The other side of mobile is using it to communicate more broadly. Take our Hug Machine activation. Was that a mobile idea? Content was captured on mobiles that was shared, but the medium was not used as an ad platform.

Should mobile be part of the bread and butter marketing mix? Marketers have to make a choice, and that choice usually defaults to what is proven to work. But for any big campaign now, mobile is present in one form or another, either as a mechanism or a standalone platform.

So what is Coke’s position on best how to use mobile?

We’re trying very hard to move away from time-based, traditional campaigns. We want to create programmes that unfold in chapters. Campaigns come and go, but a programme is organic and ongoing. We want communications that feed into one another, and content that has a liquidity to it. We want content so interesting and compelling that people want to share it, and the mechanism that does this better than anything else is mobile.

Are agencies struggling to keep up with the way social media is changing marketing?

I’m not blaming agencies. We can be just as bad at embracing change. A lot of agencies do understand social, and we get a lot of interesting proposals from them. Often the issue is a reluctance to commit to a program because of business planning and review obstacles.

We need to work closer with agencies on how to evaluate the success of a program and then evolve it. The question is how content should be different when creating it with social media in mind, and how you manage it, rally behind it, and respond to it.

Building long term programs, with many chapters to an ongoing story, is something agencies are comfortable with. But they’re not comfortable with social media. The challenge is how do you steward consumer empowerment when you have short-term business objectives to meet. Agencies haven’t cracked it. And we haven’t either.
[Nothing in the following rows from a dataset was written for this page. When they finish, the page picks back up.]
-- ==== Sys2Proof/Tests/Slice0.lean ====
section
/-! SUPPORT. The model's own tests: the decoder on words written out from the spec's tables, one step per command with
the values of spec/95_test_vectors.md, and for every statement with hypotheses a state that meets them. -/

namespace Sys2Proof.Tests

open Sys2Proof.Machine

/-! ## Well-formedness and decoding (spec/30_encoding.md R93-R100) -/

theorem test_wf_refuses_mode_bit_2 : (Instr.drawGray 0 0 1 1 0 0x00000004#32).wf = false := by decide
theorem test_wf_refuses_mode_bit_31 : (Instr.drawGray 0 0 1 1 0 0x80000003#32).wf = false := by decide
theorem test_wf_accepts_mode_3 : (Instr.drawGray 0 0 1 1 0 3#32).wf = true := by decide

/-- R95: opcode 0x01 in bits [7:0], zeros above. -/
theorem test_decode_power_on : decode [0b00000000000000000000000000000001#32] = .accept .powerOn [] := by decide
theorem test_decode_power_off : decode [0b00000000000000000000000000000010#32] = .accept .powerOff [] := by decide
theorem test_decode_power_off_all : decode [0b00000000000000000000000000000011#32] = .accept .powerOffAll [] := by decide
theorem test_decode_clear : decode [0b00000000000000000000000000000100#32, 2#32] = .accept (.clear 2#32) [] := by decide
theorem test_decode_draw_1bpp :
    decode [0b00000000000000000000000000000101#32, 1#32, 2#32, 3#32, 4#32, 5#32, 6#32, 7#32] =
      .accept (.draw1bpp 1#32 2#32 3#32 4#32 5#32 6#32) [7#32] := by decide
theorem test_decode_draw_gray :
    decode [0b00000000000000000000000000000110#32, 1#32, 2#32, 3#32, 4#32, 5#32, 2#32] =
      .accept (.drawGray 1#32 2#32 3#32 4#32 5#32 2#32) [] := by decide
theorem test_decode_get_width : decode [0b00000000000000000000000000000111#32] = .accept .getWidth [] := by decide
theorem test_decode_get_height : decode [0b00000000000000000000000000001000#32] = .accept .getHeight [] := by decide

/-- R98: 0x00 and 0x09 are reserved, and one word is consumed. -/
theorem test_decode_reserved_opcode :
    decode [0x00000009#32, 1#32] = .refuse .illegalOpcode [1#32] ∧ decode [0x00000000#32] = .refuse .illegalOpcode [] := by
  decide
/-- R99: a reserved bit of word 0 waits for the whole packet. -/
theorem test_decode_reserved_bits :
    decode [0x00000104#32] = .incomplete ∧ decode [0x00000104#32, 1#32] = .refuse .reservedBits [] := by decide
/-- R96, R101: word k of a table row is bits [32k+31 : 32k]. -/
theorem test_table_word : decodeTableWord 64 0xFFFFFFFF00000004 = some (.clear 0xFFFFFFFF#32) := by decide
theorem test_table_word_short : decodeTableWord 8 0x05 = some (.draw1bpp 0 0 0 0 0 0) := by decide

/-! ## A small panel -/

/-- What `f` reads in the next state. -/
def seen {α : Type} (o : Host.Outcome State Fault Refusal) (f : State → α) : Option α :=
  match o with
  | .next s => some (f s)
  | .fault _ => none
  | .refused _ => none

/-- A panel of 8 columns and 2 rows with lines D0 and D1 wired. -/
def panel : State := { State.reset with width := 8#10, height := 2#10, dmask := 0x03#8 }

/-- A panel whose source memory is nowhere admitted. -/
def barred : State := { panel with srcAdmit := [] }

/-- A panel running the list `todo`, with a schedule. -/
def running (todo : List MicroOp) (inbox : List PortAct) : State := { panel with busy := true, todo, inbox }

/-- The panel rows and columns that the draws of the witnesses cover. -/
def corner : Rect := { xs := 0, xe := 8, ys := 1, ye := 2 }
Not all content is created equal in social media, and agencies are having trouble adjusting to this. They might make a massive production that works brilliantly on TV and wins awards. But it’s naïve to believe that it will work in social media, which tends to be more DIY, more personable, more my mate next door.

P&G’s top Asia marketer said recently that industry hubris was getting in the way of uncovering genuine consumers insight. Do you agree?

I think the industry is quite good at uncovering insights, but whether or not they are business changing is another matter.

Often we are not given insights, rather trends or observations. Such as: ‘teens are struggling with the need to be individual’. Well, tell me something I don’t know.

What’s interesting is the sociological lens you can put over an observation. You can say, ok, at one point success was everything for teens in Asia. But today, it’s less about destination and more about the journey.

The idea for Share a Can came from a genuine insight in retail – there are a lot of teens who cannot afford everything they want in their break. They can either have a chocolate bar or a can of Coke – but not both.

I like the idea behind Small World Machines. But does Coca-Cola seriously think it can ease the deep-seated tensions between India and Pakistan with a vending machine and a free can of Coke?

The brand idea is be an antidote to modern day woes, and make a commitment to ‘open happiness’. We don’t think we can solve the world’s problems, but the brand does believe that small gestures can inspire individuals.

We took on bullying in the Philippines, but the idea wasn’t about eliminating the problem. We created one day a year when people are not labelled, where bullied people didn’t suffer, and in doing so created a window for what is possible.

The same for The OFW Project in the Philippines. We’re not going to try to solve those problems, but it created worldwide empathy and pushed the limits of the brand.